为了筛选肺腺癌转移相关的蛋白质,依据临床诊断选取无转移的原发性肺腺癌组织和有转移的原发性肺腺癌组织作为研究对象,首先采用激光捕获显微切割(laser capture microdissection,LCM)技术对两组原发性肺腺癌组织中的癌细胞进行纯化,再利用双向荧光差异凝胶电泳技术(two-dimensional fluoresence difference gel electrophoresis,2D-DIGE)分离无转移肺腺癌组和有转移肺腺癌组中纯化的癌细胞总蛋白,通过Decyder软件分析两组差异表达的蛋白质点,质谱(mass spectrometry,MS)技术对差异表达的蛋白质点进行鉴定,Western blot验证部分差异蛋白质S100A9,B23,annexin A1,annexin A2和annexin A3的表达。为探讨部分差异蛋白质表达的临床病理意义,采用免疫组化染色检测部分差异蛋白质在存档的石蜡包埋组织中的表达,统计学分析差异蛋白质的表达水平与肺腺癌临床病理因素及患者复发和预后的关系。

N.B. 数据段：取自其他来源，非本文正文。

/-- 43_param_decode.md R179: the end of an element: the next element while one is left; else the length check of PREFIXED; else RCNT at the list's slot, and the same for the list around it. -/
def Obligations.ListAdvances : Prop :=
  ∀ (s : State) (f : Frame) (rest : List Frame),
    (f.j + 1 < f.k → (s.advance (f :: rest)).curSlot = slotOf s.cur.p rest ++ [f.j + 1] ∧
      (s.advance (f :: rest)).dst = s.dst ∧ (s.advance (f :: rest)).fsm = .rxParam) ∧
    (∀ t, ¬ f.j + 1 < f.k → f.expect = some t → f.consumed ≠ t →
      s.advance (f :: rest) = { s with err := some .malformedLength, fsm := .rel }) ∧
    (¬ f.j + 1 < f.k → (f.expect = none ∨ f.expect = some f.consumed) →
      s.advance (f :: rest) = State.advance { s with dst := s.dst.set (slotOf s.cur.p rest) (.count f.k) } rest) ∧
    (s.cur.p + 1 < s.rp.length → (s.advance []).fsm = .rxParam ∧ (s.advance []).curSlot = [s.cur.p + 1]) ∧
    (s.rp.length ≤ s.cur.p + 1 → (s.advance []).fsm = .rxEnd) ∧
    (s.advance []).dst = s.dst

/-- 43_param_decode.md R171, R178, R179; 30_encoding.md R97: a prefix, count or terminator unit that an exchange brings inside a parameter is received as the current tag's rule receives it. -/
def Obligations.UnitsReceived : Prop :=
  ∀ (s : State) (b : Byte) (r : RecvDesc), s.fsm = .rxParam → s.curDesc = some r → tagReserved r.tag = false →
    s.env.xchg = .ok b →
    ∃ t, exec (decodeRecvTag r.tag) s = .next t ∧ exec (.wireLenShort b) s = .next t ∧ exec (.wireListCount b) s = .next t ∧
      (b = NUL → exec .wireNul s = .next t) ∧
      (∀ lo : Byte, s.cl.rmode = .long → s.cur.stage = .len0 → exec (.wireLenLong (b ++ lo)) s = .next t) ∧
      (∀ hi : Byte, s.cl.rmode = .long → s.cur.stage = .len1 → s.cur.held = [hi] → exec (.wireLenLong (hi ++ b)) s = .next t)

/-- 43_param_decode.md R182: the inverse law. A valid send descriptor's bytes, fed to the decode of a receive descriptor of the same shape, are all read, no more and no fewer than EncLen, and leave its value: scalars, spans, null-terminated
spans and sub-lists of any depth. The slots of the parameter hold no value before (10_state.md R48). -/
def Obligations.InverseLaw : Prop :=
  ∀ (s : State) (d : SendDesc) (r : RecvDesc) (more : List XchgDraw), s.hostq = [] → s.fsm = .rxParam →
    s.rp[s.cur.p]? = some r → s.cur.stack = [] → s.cur.i = 0 → s.cur.held = [] →
    s.cur.stage = openStage s.build.listForm (some r) →
    (∀ x ∈ s.dst, x.1.head? ≠ some s.cur.p) →
    d.valid s.build.listForm s.cl.rmode = true → d.fitsIn r = true →
    s.env.xchgIn = (d.bytes s.build.listForm s.cl.rmode).map .ok ++ more →
    ∃ t, Sys2Proof.core.run (d.encLen s.build.listForm s.cl.rmode) s = .next t ∧
      t.dst = d.stored [s.cur.p] s.dst ∧
      t.fsm = (if s.cur.p + 1 < s.rp.length then .rxParam else .rxEnd) ∧
      t.cur.p = s.cur.p + 1 ∧ t.cur.stack = [] ∧ t.cur.i = 0 ∧
      t.env = { s.env with xchgIn := more } ∧
      t.log = s.log ++ (d.bytes s.build.listForm s.cl.rmode).map (fun b => .xchg s.build.rxFill (.ok b)) ∧
      t = { s with fsm := t.fsm, cur := t.cur, dst := t.dst, env := t.env, log := t.log }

本研究建立了LCM纯化的无转移和有转移肺腺癌组织中癌细胞的2D-DIGE图谱,质谱鉴定了20个非冗余差异蛋白质。与无转移肺腺癌组相比,13个蛋白在有转移肺腺癌组表达上调,7个蛋白在有转移肺腺癌组中表达下调。Western blot验证分析显示,差异蛋白S100A9,annexin A1,annexin A2和annexin A3的表达水平在有转移肺腺癌组中较无转移肺腺癌组增高;B23的表达水平在有转移肺腺癌组中较无转移肺腺癌组降低。免疫组化进一步证实:与肺腺癌原发癌组织相比,annexin A1,annexin A2,annexin A3的表达水平在淋巴结转移癌组织中表达上调。统计学分析发现annexin A1,annexin A2和annexin A3的表达水平与肺腺癌的淋巴结转移和临床分期有关。Kaplan-Meier曲线和Cox回归分析进一步发现,annexinA1,annexin A2和annexin A3的表达水平与肺腺癌患者的复发和预后有关,annexin A1,annexin A2或annexin A3高表达的肺腺癌患者易复发,且生存率低,预后差。
本研究首次应用LCM方法联合2D-DIGE及MS技术,分析、鉴定出人肺腺癌转移相关蛋白质,为研究人肺腺癌转移的分子机制、筛选能预测人肺腺癌转移的分子标志物奠定了基础。

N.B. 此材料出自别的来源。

-- ==== Sys2Proof/Laws/State.lean ====
section
/-! SUPPORT. One lemma per field per named update of the state. -/

namespace Sys2Proof.Machine

/-! ### `State.event` -/

@[simp] theorem State.event_build (s : State) (e : Event) :
    (s.event e).build = s.build := rfl
@[simp] theorem State.event_selectN (s : State) (e : Event) :
    (s.event e).selectN = s.selectN := rfl
@[simp] theorem State.event_resetN (s : State) (e : Event) :
    (s.event e).resetN = s.resetN := rfl
@[simp] theorem State.event_fsm (s : State) (e : Event) :
    (s.event e).fsm = s.fsm := rfl
@[simp] theorem State.event_cl (s : State) (e : Event) :
    (s.event e).cl = s.cl := rfl
@[simp] theorem State.event_ph (s : State) (e : Event) :
    (s.event e).ph = s.ph := rfl
@[simp] theorem State.event_scnt (s : State) (e : Event) :
    (s.event e).scnt = s.scnt := rfl
@[simp] theorem State.event_txn (s : State) (e : Event) :
    (s.event e).txn = s.txn := rfl
@[simp] theorem State.event_txIdx (s : State) (e : Event) :
    (s.event e).txIdx = s.txIdx := rfl
@[simp] theorem State.event_cur (s : State) (e : Event) :
    (s.event e).cur = s.cur := rfl
@[simp] theorem State.event_status (s : State) (e : Event) :
    (s.event e).status = s.status := rfl
@[simp] theorem State.event_terr (s : State) (e : Event) :
    (s.event e).terr = s.terr := rfl
@[simp] theorem State.event_log (s : State) (e : Event) :
    (s.event e).log = s.log ++ [e] := rfl
@[simp] theorem State.event_sp (s : State) (e : Event) :
    (s.event e).sp = s.sp := rfl
@[simp] theorem State.event_rp (s : State) (e : Event) :
    (s.event e).rp = s.rp := rfl
@[simp] theorem State.event_dst (s : State) (e : Event) :
    (s.event e).dst = s.dst := rfl
@[simp] theorem State.event_dstUnspec (s : State) (e : Event) :
    (s.event e).dstUnspec = s.dstUnspec := rfl
@[simp] theorem State.event_spWritten (s : State) (e : Event) :
    (s.event e).spWritten = s.spWritten := rfl
@[simp] theorem State.event_rpWritten (s : State) (e : Event) :
    (s.event e).rpWritten = s.rpWritten := rfl
@[simp] theorem State.event_err (s : State) (e : Event) :
    (s.event e).err = s.err := rfl
@[simp] theorem State.event_env (s : State) (e : Event) :
    (s.event e).env = s.env := rfl
@[simp] theorem State.event_hostq (s : State) (e : Event) :
    (s.event e).hostq = s.hostq := rfl
@[simp] theorem State.event_hostLog (s : State) (e : Event) :
    (s.event e).hostLog = s.hostLog := rfl

/-! ### `State.exchanged` -/

@[simp] theorem State.exchanged_build (s : State) (tx : Byte) (d : Config.XchgDraw) :
    (s.exchanged tx d).build = s.build := rfl
@[simp] theorem State.exchanged_selectN (s : State) (tx : Byte) (d : Config.XchgDraw) :
    (s.exchanged tx d).selectN = s.selectN := rfl
@[simp] theorem State.exchanged_resetN (s : State) (tx : Byte) (d : Config.XchgDraw) :
    (s.exchanged tx d).resetN = s.resetN := rfl
@[simp] theorem State.exchanged_fsm (s : State) (tx : Byte) (d : Config.XchgDraw) :
    (s.exchanged tx d).fsm = s.fsm := rfl
@[simp] theorem State.exchanged_cl (s : State) (tx : Byte) (d : Config.XchgDraw) :
    (s.exchanged tx d).cl = s.cl := rfl
@[simp] theorem State.exchanged_ph (s : State) (tx : Byte) (d : Config.XchgDraw) :
    (s.exchanged tx d).ph = s.ph := rfl
@[simp] theorem State.exchanged_scnt (s : State) (tx : Byte) (d : Config.XchgDraw) :
    (s.exchanged tx d).scnt = s.scnt := rfl
@[simp] theorem State.exchanged_txn (s : State) (tx : Byte) (d : Config.XchgDraw) :
    (s.exchanged tx d).txn = s.txn := rfl
@[simp] theorem State.exchanged_txIdx (s : State) (tx : Byte) (d : Config.XchgDraw) :
    (s.exchanged tx d).txIdx = s.txIdx := rfl
@[simp] theorem State.exchanged_cur (s : State) (tx : Byte) (d : Config.XchgDraw) :
    (s.exchanged tx d).cur = s.cur := rfl
@[simp] theorem State.exchanged_status (s : State) (tx : Byte) (d : Config.XchgDraw) :
    (s.exchanged tx d).status = s.status := rfl
@[simp] theorem State.exchanged_terr (s : State) (tx : Byte) (d : Config.XchgDraw) :
    (s.exchanged tx d).terr = s.terr := rfl
@[simp] theorem State.exchanged_log (s : State) (tx : Byte) (d : Config.XchgDraw) :
    (s.exchanged tx d).log = s.log ++ [.xchg tx d] := rfl
@[simp] theorem State.exchanged_sp (s : State) (tx : Byte) (d : Config.XchgDraw) :
    (s.exchanged tx d).sp = s.sp := rfl
@[simp] theorem State.exchanged_rp (s : State) (tx : Byte) (d : Config.XchgDraw) :
    (s.exchanged tx d).rp = s.rp := rfl
@[simp] theorem State.exchanged_dst (s : State) (tx : Byte) (d : Config.XchgDraw) :
    (s.exchanged tx d).dst = s.dst := rfl
@[simp] theorem State.exchanged_dstUnspec (s : State) (tx : Byte) (d : Config.XchgDraw) :
    (s.exchanged tx d).dstUnspec = s.dstUnspec := rfl
@[simp] theorem State.exchanged_spWritten (s : State) (tx : Byte) (d : Config.XchgDraw) :
    (s.exchanged tx d).spWritten = s.spWritten := rfl
@[simp] theorem State.exchanged_rpWritten (s : State) (tx : Byte) (d : Config.XchgDraw) :
    (s.exchanged tx d).rpWritten = s.rpWritten := rfl
@[simp] theorem State.exchanged_err (s : State) (tx : Byte) (d : Config.XchgDraw) :
    (s.exchanged tx d).err = s.err := rfl
@[simp] theorem State.exchanged_env (s : State) (tx : Byte) (d : Config.XchgDraw) :
    (s.exchanged tx d).env = s.env.dropXchg := rfl
@[simp] theorem State.exchanged_hostq (s : State) (tx : Byte) (d : Config.XchgDraw) :
    (s.exchanged tx d).hostq = s.hostq := rfl
@[simp] theorem State.exchanged_hostLog (s : State) (tx : Byte) (d : Config.XchgDraw) :
    (s.exchanged tx d).hostLog = s.hostLog := rfl

/-! ### `State.sampled` -/

@[simp] theorem State.sampled_build (s : State) (d : Config.ReadyDraw) :
    (s.sampled d).build = s.build := rfl
@[simp] theorem State.sampled_selectN (s : State) (d : Config.ReadyDraw) :
    (s.sampled d).selectN = s.selectN := rfl
@[simp] theorem State.sampled_resetN (s : State) (d : Config.ReadyDraw) :
    (s.sampled d).resetN = s.resetN := rfl
@[simp] theorem State.sampled_fsm (s : State) (d : Config.ReadyDraw) :
    (s.sampled d).fsm = s.fsm := rfl
@[simp] theorem State.sampled_cl (s : State) (d : Config.ReadyDraw) :
    (s.sampled d).cl = s.cl := rfl
@[simp] theorem State.sampled_ph (s : State) (d : Config.ReadyDraw) :
    (s.sampled d).ph = s.ph := rfl
@[simp] theorem State.sampled_scnt (s : State) (d : Config.ReadyDraw) :
    (s.sampled d).scnt = s.scnt := rfl
@[simp] theorem State.sampled_txn (s : State) (d : Config.ReadyDraw) :
    (s.sampled d).txn = s.txn := rfl
@[simp] theorem State.sampled_txIdx (s : State) (d : Config.ReadyDraw) :
    (s.sampled d).txIdx = s.txIdx := rfl
@[simp] theorem State.sampled_cur (s : State) (d : Config.ReadyDraw) :
    (s.sampled d).cur = s.cur := rfl
@[simp] theorem State.sampled_status (s : State) (d : Config.ReadyDraw) :
    (s.sampled d).status = s.status := rfl
@[simp] theorem State.sampled_terr (s : State) (d : Config.ReadyDraw) :
    (s.sampled d).terr = s.terr := rfl
@[simp] theorem State.sampled_log (s : State) (d : Config.ReadyDraw) :
    (s.sampled d).log = s.log ++ [.ready d] := rfl
@[simp] theorem State.sampled_sp (s : State) (d : Config.ReadyDraw) :
    (s.sampled d).sp = s.sp := rfl
@[simp] theorem State.sampled_rp (s : State) (d : Config.ReadyDraw) :
    (s.sampled d).rp = s.rp := rfl
@[simp] theorem State.sampled_dst (s : State) (d : Config.ReadyDraw) :
    (s.sampled d).dst = s.dst := rfl
@[simp] theorem State.sampled_dstUnspec (s : State) (d : Config.ReadyDraw) :
    (s.sampled d).dstUnspec = s.dstUnspec := rfl
@[simp] theorem State.sampled_spWritten (s : State) (d : Config.ReadyDraw) :
    (s.sampled d).spWritten = s.spWritten := rfl
@[simp] theorem State.sampled_rpWritten (s : State) (d : Config.ReadyDraw) :
    (s.sampled d).rpWritten = s.rpWritten := rfl
@[simp] theorem State.sampled_err (s : State) (d : Config.ReadyDraw) :
    (s.sampled d).err = s.err := rfl
@[simp] theorem State.sampled_env (s : State) (d : Config.ReadyDraw) :
    (s.sampled d).env = s.env.dropReady := rfl
@[simp] theorem State.sampled_hostq (s : State) (d : Config.ReadyDraw) :
    (s.sampled d).hostq = s.hostq := rfl
@[simp] theorem State.sampled_hostLog (s : State) (d : Config.ReadyDraw) :
    (s.sampled d).hostLog = s.hostLog := rfl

Lung cancer is one of malignant tumors with very high morbidity and mortality.According to histological types,lung cancer is divided into four subtypes including lung squamous carcinoma,lung adenocarcinoma,small cell lung cancer and large cell lung cancer.In recent years,the incidence rate of human primary lung adenocarcinoma(AdC) has clearly been on the increase.And the patients of lung AdC have very low survival rate and very poor prognosis.Cancer cell metastasis is the major cause of high mortality and poor prognosis in lung AdC.In clinic,early-finding and controlling cancer cell metastasis is effective strategy to decrease the mortality.However,cancer cell metastasis is a very complicated process which is involved with many factors, many steps and many genes.A variety of positive and negative genes may be involved in this highly sophisticated process,which play important role in promoting or inhibiting cancer cell metastasis.Furthermore,these genes should be translated into proteins to exert the function of controlling cancer cell metastsis.Therefore,screening metastasis-related proteins directly is to provide the foundation for finding predictive metastatic biomarkers and clinical treat targets.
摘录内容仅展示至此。